Dysbiosis significantly impacts host metabolism by altering energy harvest, fat storage, and glucose metabolism. A high Firmicutes-to-Bacteroidetes ratio has been consistently observed in obese individuals, contributing to increased caloric extraction from the diet and promoting weight gain [26]. Similarly, Lachnospiraceae and Tyzzerella, linked to high-fat diets, exacerbate metabolic dysfunction by promoting systemic inflammation and oxidative stress [27].
The gut microbiota influences key metabolic pathways by producing SCFAs like butyrate, propionate, and acetate through the fermentation of dietary fibers [28]. These SCFAs enhance insulin sensitivity, regulate lipid metabolism, and exert anti-inflammatory effects, offering protective benefits against metabolic diseases and their vascular complications [29]. However, in dysbiosis, SCFA production decreases, leading to compromised metabolic homeostasis and increased risk for ED.
Additionally, altered bile acid metabolism serves as a critical link between gut microbiota and metabolic health.

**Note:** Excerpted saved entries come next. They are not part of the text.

-- ==== Sys2Proof/Certificates/Slice0/Obligations.lean ====
section
/-!
DEFINITION. The obligations: what the provers are to prove of the model, one proposition each. Where a clause rests on a
choice of the model, its docstring names the log entry.
-/
section
open Sys2Proof Sys2Proof.Machine

/-- A step runs the command at the front of the queue with the rest of the queue. -/
def Obligations.StepRunsFront : Prop :=
  ∀ (s : State) (c : Instr) (rest : List Instr), s.pending = c :: rest → step s = exec c { s with pending := rest }

/-- A step with no command waiting is one raw AON tick: the model's choice (log entry 1). That a low MAINS_OK sample waits for a tick
and that the transmit FIFO empties in one are its choices too (log entries 116, 129). -/
def Obligations.IdleTick : Prop :=
  (∀ s : State, s.pending = [] → s.dev.released = false → step s = .next s) ∧
  (∀ s : State, s.pending = [] → s.dev.released = true → s.dev.mainsLow = true → ∃ t, step s = .next t ∧
    t.clk.tick = s.clk.tick + 1 ∧ t.pending = [] ∧ t.dev.mode = .bedBattery ∧ t.dev.mainsLow = false ∧
    t.dev.mainsOk = false) ∧
  (∀ s : State, s.pending = [] → s.dev.released = true → s.dev.mainsLow = false → ∃ t, step s = .next t ∧
    t.clk.tick = s.clk.tick + 1 ∧ t.pending = [] ∧ t.dev.mode = s.dev.mode ∧ t.tal.store = s.tal.store ∧
    t.tal.writes = s.tal.writes ∧
    t.tal.charge = (if Config.shunt (s.clk.tick + 1) then s.tal.charge + 1 else s.tal.charge - 1) ∧
    (s.dev.mode ≠ .bedBattery → t.tal.path = s.tal.path) ∧
    (s.mov.syncDue = false → s.dev.mode ≠ .bedBattery → t.tal = { s.tal with charge := t.tal.charge }) ∧
    (s.mov.syncDue = false → s.dev.mode ≠ .sand → t.bead = s.bead) ∧
    (∀ p : FabPort, (s.fab.port[p]).link = .active → s.fab.parked = [] → (t.fab.port[p]).txFifo = []) ∧
    (s.fab.timeRun = true → s.fab.slewTicks = 0 →
      (t.fab.time : Int) = ((s.fab.time : Int) + 2000000000 + rdiv s.fab.rate 32768) % 2 ^ 80) ∧
    (s.fab.timeRun = false → t.fab.time = s.fab.time) ∧
    (s.clk.trim = 0 → s.clk.trimAcc = 0 → s.clk.calTick.toNat = 32767 → t.clk.sec = s.clk.sec + 1 ∧ t.clk.calTick = 0) ∧
    (s.clk.trim = 0 → s.clk.trimAcc = 0 → s.clk.calTick.toNat < 32767 →
      t.clk.sec = s.clk.sec ∧ t.clk.calTick = s.clk.calTick + 1))

/-- Every command with well-formed operands answers a next state; every other one is refused as ill-formed. -/
def Obligations.OnlyIllFormedStops : Prop :=
  ∀ (c : Instr) (s : State),
    (c.wellFormed = true → ∃ t, exec c s = .next t) ∧ (c.wellFormed = false → exec c s = .refused .illFormed)

/-- No command touches the queue of waiting commands. -/
def Obligations.QueueKept : Prop :=
  ∀ (c : Instr) (s t : State), exec c s = .next t → t.pending = s.pending

/-- The power-on reset (§16.5; R649, Table 16.4): each entry of the parameter table for which Table 16.4 gives a value after
reset reads that value, each bead word carries the bead's open default, and the tally store and the clay pool are in
canonical form. What those two memories hold before anything is written is the model's choice (log entry 6). -/
def Obligations.ResetValues : Prop :=
  State.reset.memoriesWf = true ∧
  (∀ i ∈ ([0x05, 0x06, 0x09, 0x0D, 0x14, 0x15, 0x16, 0x17, 0x18, 0x19, 0x1A, 0x1B, 0x1D, 0x1E] ++
    [0x1F, 0x34, 0x35, 0x36, 0x37, 0x39, 0x3A, 0x3B, 0x3C, 0x3D, 0x3E, 0x3F, 0x45, 0x46] ++
    [0x48, 0x49, 0x4A, 0x4B, 0x4C, 0x4D, 0x4E, 0x4F, 0x55, 0x56, 0x60, 0x61, 0x62, 0x68] ++
    [0x69, 0x6A, 0x6B, 0x6C, 0x6D, 0x6E, 0x6F, 0x71, 0x72, 0x73, 0x74, 0x75, 0x76, 0x77] ++
    [0x78, 0x7A, 0x7C, 0x7D, 0x7E] : List Nat),
    State.reset.params[i]?.map Prod.snd = some 0) ∧
  (∀ e ∈ ([(0x0E, 3), (0x1C, 3), (0x54, 0xFFFF), (0x7B, 3)] : List (Nat × Nat)),
    State.reset.params[e.1]?.map Prod.snd = some e.2) ∧
  (∀ e ∈ ([(0x04, 0), (0x07, 0), (0x08, 5), (0x0A, 6), (0x0B, 0), (0x10, 0), (0x11, 3), (0x12, 0), (0x13, 0), (0x20, 0), (0x21, 0), (0x22, 0), (0x23, 0), (0x24, 0)] ++
    [(0x25, 0), (0x26, 0), (0x27, 0), (0x28, 0), (0x29, 0), (0x2A, 0), (0x2B, 0), (0x2C, 0), (0x2D, 0), (0x2E, 5), (0x2F, 0), (0x30, 0), (0x31, 8), (0x32, 0)] ++
    [(0x33, 6), (0x40, 0), (0x41, 0), (0x42, 2), (0x43, 4), (0x50, 3), (0x51, 0), (0x52, 14), (0x53, 2)] : List (Nat × Nat)),
    (State.reset.params[e.1]?.map fun q => q.2 % 16) = some e.2)

/-- Every step keeps the tally store and the clay pool in canonical form. -/
def Obligations.MemoriesKept : Prop :=
  ∀ s t : State, s.memoriesWf = true → step s = .next t → t.memoriesWf = true

/-- The power-on reset, its release and the AON integrity reset (§14.1; R577 to R580, R585). In part this rests on
readings and choices of the model: log entries 4, 17. -/
def Obligations.ResetAndRelease : Prop :=
  (∀ s : State, s.tal.writes = [] → s.tal.jQueue = [] →
    exec .powerOnReset s = .next { State.reset with
      tal := { State.reset.tal with store := s.tal.store }, draws := s.draws, pending := s.pending }) ∧
  (∀ s : State, ∃ t, exec .powerOnReset s = .next t ∧
    t = { State.reset with
      tal := { State.reset.tal with store := t.tal.store }, draws := t.draws, pending := s.pending }) ∧
  (∀ s : State, s.dev.released = true → ∃ t, exec .aonIntegrity s = .next t ∧
    t = { State.reset with
      tal := { State.reset.tal with store := t.tal.store }, draws := t.draws, pending := s.pending }) ∧
  (∀ (s : State) (mv : Nat), s.dev.released = false → ∃ t, exec (.resetRelease true mv) s = .next t ∧
    t.dev.released = true ∧ t.dev.mainsOk = true ∧ t.dev.mode = s.dev.mode ∧ t.dev.start = some .powerUp ∧
    t.dev.core = .romCheck ∧ t.dev.keepOn = true ∧ t.dev.vbatMv = mv ∧ t.dev.nextVbat = s.now + 64 * 32768 ∧
    t.bead.req = some .powerUp ∧ t.tal.scanned = true ∧
    ChangesOnly [.device, .beads, .clocks, .sounding, .pathTallies, .deviceTallies, .journal, .store, .tallyRest, .head,
      .fabric, .twin, .monitor] s t) ∧
  (∀ (s : State) (mv : Nat), s.dev.released = false → ∃ t, exec (.resetRelease false mv) s = .next t ∧
    t.dev.released = true ∧ t.dev.mainsOk = false ∧ t.dev.mode = .bedBattery ∧ t.dev.start = some .powerUp ∧
    t.dev.vbatMv = mv ∧ t.dev.hold = 0 ∧ t.bead.req = some .powerUp ∧ t.tal.scanned = true ∧
    t.cam = s.cam ∧ t.kiln = s.kiln ∧ t.mov = s.mov ∧ t.mon = s.mon ∧ t.pending = s.pending)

Gut bacteria modify bile acids, influencing lipid absorption and cholesterol homeostasis. Dysbiosis-related changes in bile acid profiles can disrupt glucose regulation and exacerbate metabolic disorders [30]. Moreover, gut microbiota modulates incretins like glucagon-like peptide-1 (GLP-1), essential for glucose homeostasis [31]. Dysbiosis can impair incretin production, worsening insulin resistance and contributing to the pathophysiology of ED [32].
These findings highlight the intertwined roles of metabolic disorders and gut microbiota in ED. Further research is needed to identify specific microbial profiles and interventions that optimize gut microbiota for improved metabolic and sexual health outcomes.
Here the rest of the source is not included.